## WORK INSTRUCTIONS
Would you write out, word for word, each line of the records below from the top through the one holding "R8 allows. -/"?

Saved entries:

**********

/-- R18, R22, R98, R212, R216 (that a model fault ends no step is the model's choice among R216's two, log 8; the refusals are the model's choice, log 9 and log 17): no step ends in a fault; a step whose access or statement is well formed answers a next state; an access R22 does not have is refused. -/
def Obligations.OnlyIllFormedTurnsAreRefused : Prop :=
  (∀ (s : State) (f : Fault), step s ≠ .fault f) ∧
  (∀ s : State, s.nextTurn.wellFormed = true →
    (s.nextTurn = .caller → ∀ st, s.program[s.callerPc]? = some st →
      st.wellFormed s.program = true) →
    ∃ t, step s = .next t) ∧
  (∀ (s : State) (a : Access), s.nextTurn = .access a → a.wellFormed = false →
    step s = .refused .noSuchAccess)

/-! ## Reset and the invariant -/

/-- R230, R231: a reset puts every register at its reset value, marks the others unwritten, restores the timeout where one is saved, and touches neither stream nor FAULTS; at launch the streams are empty and as given, T_TIMEOUT = T_TIMEOUT_INIT and FAULTS is empty. -/
def Obligations.ResetLeavesTheResetValues : Prop :=
  (∀ (s : State) (later : List Turn), s.schedule = .reset :: later → s.savedOk →
    ∃ t, step s = .next t ∧ t.RegistersReset ∧ t.txLog = s.txLog ∧ t.rxQ = s.rxQ ∧
      t.tTimeout = (if s.toSaved then s.savedTimeout.val else s.tTimeout) ∧
      t.faults = s.faults ∧ t.params = s.params) ∧
  (∀ (p : Params) (q : List Byte), (State.launch p q).RegistersReset ∧
    (State.launch p q).txLog = [] ∧ (State.launch p q).rxQ = q ∧
    (State.launch p q).tTimeout = p.timeoutInit ∧ (State.launch p q).faultFree)

/-- The invariant holds at launch, whatever the open parameters R8 allows. -/
def Obligations.InvariantHoldsAtLaunch : Prop :=
  (∀ (p : Params) (q : List Byte), p.wellFormed = true → (State.launch p q).Inv) ∧
    State.reset.Inv

/-- Every step, of whichever agent, keeps the invariant: BUF's canonical form and bound, BUSY and TO_SAVED exactly while a command is in progress, OUTCOME and ERR.CODE in step, the read counters in their range, the frame in BUF. -/
def Obligations.EveryStepKeepsTheInvariant : Prop :=
  ∀ s t : State, s.Inv → step s = .next t → t.Inv

/-! ## Checksum -/

/-- R112: LRC over a non-empty input stores its XOR in LRC_VALUE and finishes OK; over an empty one it stores 0x00 and finishes with EMPTY_INPUT; with an unwritten input byte it records F_UNWRITTEN and still completes. Nothing else changes. -/
def Obligations.LrcStoresTheXorOfItsInput : Prop :=
  (∀ (s : State) (f : List Byte), s.status.busy = false → s.inputIs f → f ≠ [] →
    exec .lrc s =
      .next { s.completed .ok .none 0 0 with lrcValue := f.foldl (· ^^^ ·) 0x00 }) ∧
  (∀ s : State, s.status.busy = false → s.bufLen = 0 →
    exec .lrc s = .next { s.completed .error .emptyInput 0 0 with lrcValue := 0x00 }) ∧
  (∀ s : State, s.status.busy = false → (∃ k, k < s.bufLen.toNat ∧ s.buf.read k = none) →
    ∃ v, exec .lrc s = .next { s.faulted.completed .ok .none 0 0 with lrcValue := v })

/-- R111, R114: LRC_CHECK sets CHECK to whether the frame's last byte is the XOR of its bytes 1 to len-2, gives both checksums when it is not and the frame has three bytes or more, always finishes OK, and changes nothing else. -/
def Obligations.LrcCheckReportsTheCheck : Prop :=
  ∀ (s : State) (f : List Byte), s.status.busy = false → s.inputIs f →
    (∀ (p : List Byte) (a c : Byte), f = a :: (p ++ [c]) → p ≠ [] →
      (p.foldl (· ^^^ ·) 0 = c → exec .lrcCheck s =
        .next { s.completed .ok .none 0 0 with
          status := { (s.completed .ok .none 0 0).status with check := true } }) ∧
      (p.foldl (· ^^^ ·) 0 ≠ c →
        exec .lrcCheck s = .next (s.completed .ok .none (p.foldl (· ^^^ ·) 0) c))) ∧
    (f.length < 3 → exec .lrcCheck s = .next (s.completed .ok .none 0 0))

/-- R113: a single-bit flip in the checked range or in the last byte makes lrc_ok false; a change of byte 0 never changes it; two flips of one bit in two bytes of the range leave it true. -/
def Obligations.ChecksumDetectsSingleBitFlips : Prop :=
  ∀ (f : List Byte) (j : Nat), j < 8 → lrcOk f = true →
    (∀ k, 1 ≤ k → k < f.length → lrcOk (f.modify k (· ^^^ BitVec.twoPow 8 j)) = false) ∧
    (∀ k l, 1 ≤ k → k < l → l < f.length - 1 →
      lrcOk ((f.modify k (· ^^^ BitVec.twoPow 8 j)).modify l (· ^^^ BitVec.twoPow 8 j)) =
        true) ∧
    (∀ (g : List Byte) (b : Byte), lrcOk (g.set 0 b) = lrcOk g)

/-- R115, R112 (corner case): an accumulator that starts at 0x00 and XORs in one byte at a time computes xor_fold of every non-empty sequence, and the result does not depend on the order of the bytes. -/
def Obligations.AccumulatorComputesTheFold : Prop :=
  (∀ f : List Byte, f ≠ [] → lrc f = some (f.foldl (fun acc b => acc ^^^ b) 0x00)) ∧
  (∀ f g : List Byte, f.Perm g → xorFold f = xorFold g)

/-! ## Codec -/

/-- R16: dec_n writes v below 10^n as n digits that parse back to v, and n digits are dec_n of the number they parse to. -/
def Obligations.DigitsParseBack : Prop :=
  (∀ n v : Nat, v < 10 ^ n → parseDec (decDigits n v) = v ∧
    digitsOk (decDigits n v) = true ∧ (decDigits n v).length = n) ∧
  (∀ f : List Byte, digitsOk f = true →
    parseDec f < 10 ^ f.length ∧ decDigits f.length (parseDec f) = f)
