-- ==== Sys2Proof/Laws/PerInstr.lean ====
section
/-! SUPPORT. What holds of each instruction as syntax, one lemma per constructor: an instruction is well formed, is one byte long, and a command is written to CMD with its reserved bits 0. -/

namespace Sys2Proof.Laws.OneByte

/-- R85 to R87, R89: well formed, one byte long, in the command format exactly when it is a command, and then with RSV = 0. -/
def Statement (i : Instr) : Prop :=
  i.wellFormed = true ∧ (encode i).length = 1 ∧ (i.format = .cmd8 ↔ i.isCommand = true) ∧
    (i.isCommand = true → rsvField i.byte = 0)

theorem lrc : Statement .lrc := by unfold Statement; decide
theorem lrcCheck : Statement .lrcCheck := by unfold Statement; decide
theorem encodeAsk : Statement .encodeAsk := by unfold Statement; decide
theorem decodeAsk : Statement .decodeAsk := by unfold Statement; decide
theorem decodeResponse : Statement .decodeResponse := by unfold Statement; decide
theorem encodeResponse : Statement .encodeResponse := by unfold Statement; decide
theorem send : Statement .send := by unfold Statement; decide
theorem receive : Statement .receive := by unfold Statement; decide
theorem enq : Statement .enq := by unfold Statement; decide
theorem ack : Statement .ack := by unfold Statement; decide
theorem nak : Statement .nak := by unfold Statement; decide
theorem eot : Statement .eot := by unfold Statement; decide
theorem stx : Statement .stx := by unfold Statement; decide
theorem etx : Statement .etx := by unfold Statement; decide

end Sys2Proof.Laws.OneByte
end

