theorem exec_encodeResponse_of_ok {f : List Byte}
    (h : encResp s.respReportLen.toNat s.respVal = .ok f) :
    ∃ m : Memory, s.buf.storedFrame m f ∧ exec .encodeResponse s =
      .next { (s.noteRead s.respReadsWritten).completed .ok .none 0 0 with
        buf := m, bufLen := BitVec.ofNat 16 f.length } := by
  obtain ⟨m, hm, hfin⟩ := (s.noteRead s.respReadsWritten).putFrame_accept_finish f
  refine ⟨m, by simpa using hm, ?_⟩
  rw [exec_idle rfl hbusy, ← hfin]
  simp only [acceptStep, encodeResponseStep, State.respReportLen_accept, State.respVal_accept, h,
    State.respReadsWritten_accept, State.noteRead_accept]

theorem exec_encodeResponse_of_error {e : Failure}
    (h : encResp s.respReportLen.toNat s.respVal = .error e) :
    exec .encodeResponse s =
      .next ((s.noteRead s.respReadsWritten).completed .error e.code e.info0 e.info1) := by
  rw [exec_idle rfl hbusy]
  simp only [acceptStep, encodeResponseStep, State.respReportLen_accept, State.respVal_accept, h,
    State.respReadsWritten_accept, State.noteRead_accept, State.raise_accept]

/-- ENCODE_RESPONSE writes BUF and BUF_LEN only where it ends OK (R135, R138). -/
theorem exec_encodeResponse_cases :
    ∃ (o : CmdOutcome) (c : ErrCode) (i0 i1 : Byte) (m : Memory) (l : BitVec 16),
      exec .encodeResponse s = .next { (s.noteRead s.respReadsWritten).completed o c i0 i1 with
        buf := m, bufLen := l } ∧
      (o = .ok ∧ c = .none ∧ (l = 28 ∨ l = 83) ∧
          (∀ k, l.toNat ≤ k → m.read k = s.buf.read k) ∨
        o = .error ∧ m = s.buf ∧ l = s.bufLen ∧
          c ∈ [ErrCode.lengthMismatch, .fieldFormatError, .amountOutOfRange]) := by
  cases h : encResp s.respReportLen.toNat s.respVal with
  | ok f =>
    obtain ⟨m, ⟨-, hrest⟩, hexec⟩ := exec_encodeResponse_of_ok hbusy h
    have hlen := encResp_ok_length h
    have hfits : (BitVec.ofNat 16 f.length).toNat = f.length := Nat.mod_eq_of_lt (by omega)
    refine ⟨_, _, _, _, m, _, hexec, .inl ⟨rfl, rfl, ?_, fun k hk => hrest k (hfits ▸ hk)⟩⟩
    rcases hlen with h28 | h83
    · exact .inl (by rw [h28]; rfl)
    · exact .inr (by rw [h83]; rfl)
  | error e =>
    exact ⟨_, _, _, _, (s.noteRead s.respReadsWritten).buf, (s.noteRead s.respReadsWritten).bufLen,
      exec_encodeResponse_of_error hbusy h,
      .inr ⟨rfl, by simp, by simp, by simpa using encResp_error h⟩⟩

/-- SEND with an amount out of range ends in the step that accepts it (R151). -/
theorem exec_send_of_error {e : Failure} (h : encAsk s.askVal = .error e) : exec .send s =
    .next ((s.noteRead s.sendReadsWritten).completed .error .amountOutOfRange 0 0) := by
  have hreads : s.accept.sendReadsWritten = s.sendReadsWritten := rfl
  rw [exec_idle rfl hbusy]
  simp only [acceptStep, sendStep, State.askVal_accept, h, hreads, State.noteRead_accept,
    State.raise_accept, encAsk_error_amount h]
  rfl

/-- SEND opens its conversation with the frame in BUF and the timeout saved (R151). -/
theorem exec_send_of_ok {f : List Byte} (h : encAsk s.askVal = .ok f) :
    ∃ m : Memory, s.buf.storedFrame m f ∧ exec .send s =
      .next { (s.noteRead s.sendReadsWritten).begun with
        buf := m, bufLen := 37, savedTimeout := Slot.of s.tTimeout, toSaved := true,
        tTimeout := s.timeoutAt Reg.timeoutArg.number s.timeoutArg,
        txLog := s.txLog ++ [0x05], engine := .sAwaitAck } := by
  have hreads : s.accept.sendReadsWritten = s.sendReadsWritten := rfl
  refine ⟨_, Memory.storedFrame_writeAll s.buf f, ?_⟩
  rw [exec_idle rfl hbusy]
  simp only [acceptStep, sendStep, State.askVal_accept, h, hreads, State.putFrame, encAsk_length h]
  cases s.sendReadsWritten <;> rfl

/-- RECEIVE opens its conversation with the timeout saved (R171). -/
theorem exec_receive_eq : exec .receive s =
    .next { (s.noteRead s.timeoutArg.written).begun with
      bufLen := 0, savedTimeout := Slot.of s.tTimeout, toSaved := true,
      tTimeout := s.timeoutAt Reg.timeoutArg.number s.timeoutArg,
      eotOk := false, eotGot := false, eotByte := 0, rxCount := 0, engine := .rAwaitEnq } := by
  rw [exec_idle rfl hbusy]
  simp only [acceptStep, receiveStep, State.accept_fields]
  cases s.timeoutArg.written <;> rfl

end Ends

/-! ### Commands that read something unwritten -/

/-- ENCODE_RESPONSE's checks come to read a register that is unwritten: each check reads its register only where the checks before it passed (R134, R135, log 24). -/
def RespBlock.ReadsUnwritten (r : RespBlock) : Prop :=
  r.reportLen.written = false ∨
    (r.reportLen = Slot.of 0 ∨ r.reportLen = Slot.of 55) ∧
    (r.result.written = false ∨ r.result.val.toNat ≤ 9 ∧
      (r.amount.written = false ∨ r.amount.val.toNat ≤ 99999999 ∧
        (r.pos.written = false ∨ r.paymentMode.written = false ∨ r.currency.written = false ∨
          r.priv.written = false ∨ r.reportLen = Slot.of 55 ∧ r.report.written = false)))

/-- One check: its register is unwritten, or holds a value within the bound and what is read after the check is not all written. -/
theorem State.boundCheck_eq_false (s : State) {w : Nat} {x : Slot (BitVec w)} (r i bound : Nat)
    {rest : Bool} (h : x.written = false ∨ x.val.toNat ≤ bound ∧ rest = false) :
    (x.written && (decide (bound < (s.bitsAt r i x).toNat) || rest)) = false := by
  cases hx : x.written with
  | false => rfl
  | true =>
    obtain ⟨hle, hrest⟩ := h.resolve_left (by simp [hx])
    simp [s.bitsAt_written r i hx, hrest, hle]

theorem State.respReadsWritten_eq_false {s : State} (h : s.resp.ReadsUnwritten) :
    s.respReadsWritten = false := by
  unfold State.respReadsWritten
  rw [Bool.and_eq_false_iff]
  refine h.imp_right fun ⟨hlen, h⟩ => Bool.or_eq_false_iff.mpr ⟨?_, ?_⟩
  · rcases hlen with hlen | hlen <;> simp [State.respReportLen, hlen, Config.reportLen]
  · refine s.boundCheck_eq_false _ _ _ (h.imp_right fun ⟨hresult, h⟩ => ⟨hresult, ?_⟩)
    refine s.boundCheck_eq_false _ _ _ (h.imp_right fun ⟨hamount, h⟩ => ⟨hamount, ?_⟩)
    rcases h with h | h | h | h | ⟨hfull, h⟩
    · simp [h]
    · simp [h]
    · simp [h]
    · simp [h]
    · simp [State.respReportLen, hfull, h, Config.reportLen]

/-- Settles O60: each command's cases, with the read recorded. -/
theorem unwrittenInputsAreRecordedAndTheCommandGoesOn :
    Obligations.UnwrittenInputsAreRecordedAndTheCommandGoesOn := by
  intro s hbusy
  refine ⟨fun hunw => ?_, fun hunw => ?_, fun hunw => ?_, fun hunw => ?_⟩
  · have hnote : s.noteInput = s.faulted := State.noteInput_unwritten hunw
    rw [← hnote]
    refine ⟨⟨_, _, _, exec_lrcCheck hbusy, fun hok => ?_, fun hlen => ?_⟩,
      exec_decodeAsk_cases hbusy, exec_decodeResponse_cases hbusy⟩
    · simp [checkDetail_ok hok]
    · have hlen : s.input.length < 3 := s.input_length.trans_lt hlen
      simp [checkDetail_short hlen, lrcOk_short _ hlen]
  · have hnote : s.noteRead s.respReadsWritten = s.faulted := by
      rw [State.respReadsWritten_eq_false hunw, State.noteRead_false]
    rw [← hnote]
    exact exec_encodeResponse_cases hbusy
  · have hnote : s.noteRead s.sendReadsWritten = s.faulted := by
      rw [State.sendReadsWritten, Bool.and_eq_false_iff.mpr hunw, State.noteRead_false]
    rw [← hnote]
    cases h : encAsk s.askVal with
    | error e => exact .inl (exec_send_of_error hbusy h)
    | ok f =>
      obtain ⟨m, hm, hexec⟩ := exec_send_of_ok hbusy h
      exact .inr ⟨f, m, _, hexec, encAsk_length h, hm, s.timeoutAt_written _, fun _ => rfl⟩
  · have hnote : s.noteRead s.timeoutArg.written = s.faulted := by
      rw [hunw, State.noteRead_false]
    rw [← hnote]
    exact ⟨_, exec_receive_eq hbusy⟩

end Sys2Proof.Machine

/-! PROOFS. The statements about the codec: amounts in cents, the errors of the codec commands in their order, and that each encoding decodes to what was encoded. -/

namespace Sys2Proof.Machine

/-! ### Amounts in cents -/

theorem centsInRange_eq_ok {n c : Nat} :
    centsInRange n = .ok c ↔ c = n ∧ 1 ≤ c ∧ c ≤ 9999999 := by
  simp only [centsInRange, Config.amountMinCents, Config.amountMaxCents]
  split
  · simp only [reduceCtorEq, false_iff]
    omega
  · simp only [Except.ok.injEq]
    omega

/-- amount_cents answers the amount in cents, where it is a whole number of them and within the bounds (R122). -/
theorem amountCents_eq_ok {m s c : Nat} :
    amountCents m s = .ok c ↔ c * 10 ^ s = m * 100 ∧ 1 ≤ c ∧ c ≤ 9999999 := by
  unfold amountCents
  split
  case isTrue hs =>
    have hscale : c = m * 10 ^ (2 - s) ↔ c * 10 ^ s = m * 100 := by
      interval_cases s <;> omega
    rw [centsInRange_eq_ok, hscale]
  case isFalse hs =>
    obtain ⟨d, rfl⟩ : ∃ d, s = d + 2 := ⟨s - 2, by omega⟩
    have hscale : c * 10 ^ (d + 2) = m * 100 ↔ c * 10 ^ d = m := by
      rw [pow_add, ← Nat.mul_assoc]
      omega
    rw [hscale, Nat.add_sub_cancel]
    split
    case isTrue hfraction =>
      simp only [reduceCtorEq, false_iff]
      rintro ⟨rfl, -⟩
      exact hfraction (Nat.mul_mod_left c _)
    case isFalse hwhole =>
      have hdvd : 10 ^ d ∣ m := Nat.dvd_of_mod_eq_zero (not_not.mp hwhole)
      rw [centsInRange_eq_ok, Nat.eq_div_iff_mul_eq_left (by positivity) hdvd, eq_comm (a := m)]

/-- Settles O16: with at most two fractional digits the amount is scaled up, with more it is scaled down where nothing is lost. -/
theorem amountInCentsIsExact : Obligations.AmountInCentsIsExact :=
  fun _ _ => ⟨fun _ => amountCents_eq_ok, fun _ => amountCents_error⟩

/-! ### A good frame decoded -/

/-- dec_ask answers the fields of a good frame of 37 bytes (R126). -/
theorem decAsk_eq_ok {p : List Byte} {a b c : Byte} (hsum : (p ++ [b]).foldl (· ^^^ ·) 0 = c)
    (hlen : p.length = 34) (hd : ∀ x ∈ askDigitFields, digitsOk (slice p x.1 x.2) = true) :
    decAsk (a :: (p ++ [b, c])) = .ok (askOfPayload p) := by
  have hpayload : (a :: (p ++ [b, c])).length - 3 = 34 := by simp [hlen]
  simp only [decAsk, lrcOk_parts, hsum, beq_self_eq_true, hpayload, strip_cons,
    digitFailure_eq_none.mpr hd]
  rfl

**********

## WORKED SOLUTION
/-- R18, R22, R98, R212, R216 (that a model fault ends no step is the model's choice among R216's two, log 8; the refusals are the model's choice, log 9 and log 17): no step ends in a fault; a step whose access or statement is well formed answers a next state; an access R22 does not have is refused. -/
def Obligations.OnlyIllFormedTurnsAreRefused : Prop :=
  (∀ (s : State) (f : Fault), step s ≠ .fault f) ∧
  (∀ s : State, s.nextTurn.wellFormed = true →
    (s.nextTurn = .caller → ∀ st, s.program[s.callerPc]? = some st →
      st.wellFormed s.program = true) →
    ∃ t, step s = .next t) ∧
  (∀ (s : State) (a : Access), s.nextTurn = .access a → a.wellFormed = false →
    step s = .refused .noSuchAccess)

/-! ## Reset and the invariant -/

/-- R230, R231: a reset puts every register at its reset value, marks the others unwritten, restores the timeout where one is saved, and touches neither stream nor FAULTS; at launch the streams are empty and as given, T_TIMEOUT = T_TIMEOUT_INIT and FAULTS is empty. -/
def Obligations.ResetLeavesTheResetValues : Prop :=
  (∀ (s : State) (later : List Turn), s.schedule = .reset :: later → s.savedOk →
    ∃ t, step s = .next t ∧ t.RegistersReset ∧ t.txLog = s.txLog ∧ t.rxQ = s.rxQ ∧
      t.tTimeout = (if s.toSaved then s.savedTimeout.val else s.tTimeout) ∧
      t.faults = s.faults ∧ t.params = s.params) ∧
  (∀ (p : Params) (q : List Byte), (State.launch p q).RegistersReset ∧
    (State.launch p q).txLog = [] ∧ (State.launch p q).rxQ = q ∧
    (State.launch p q).tTimeout = p.timeoutInit ∧ (State.launch p q).faultFree)

/-- The invariant holds at launch, whatever the open parameters R8 allows. -/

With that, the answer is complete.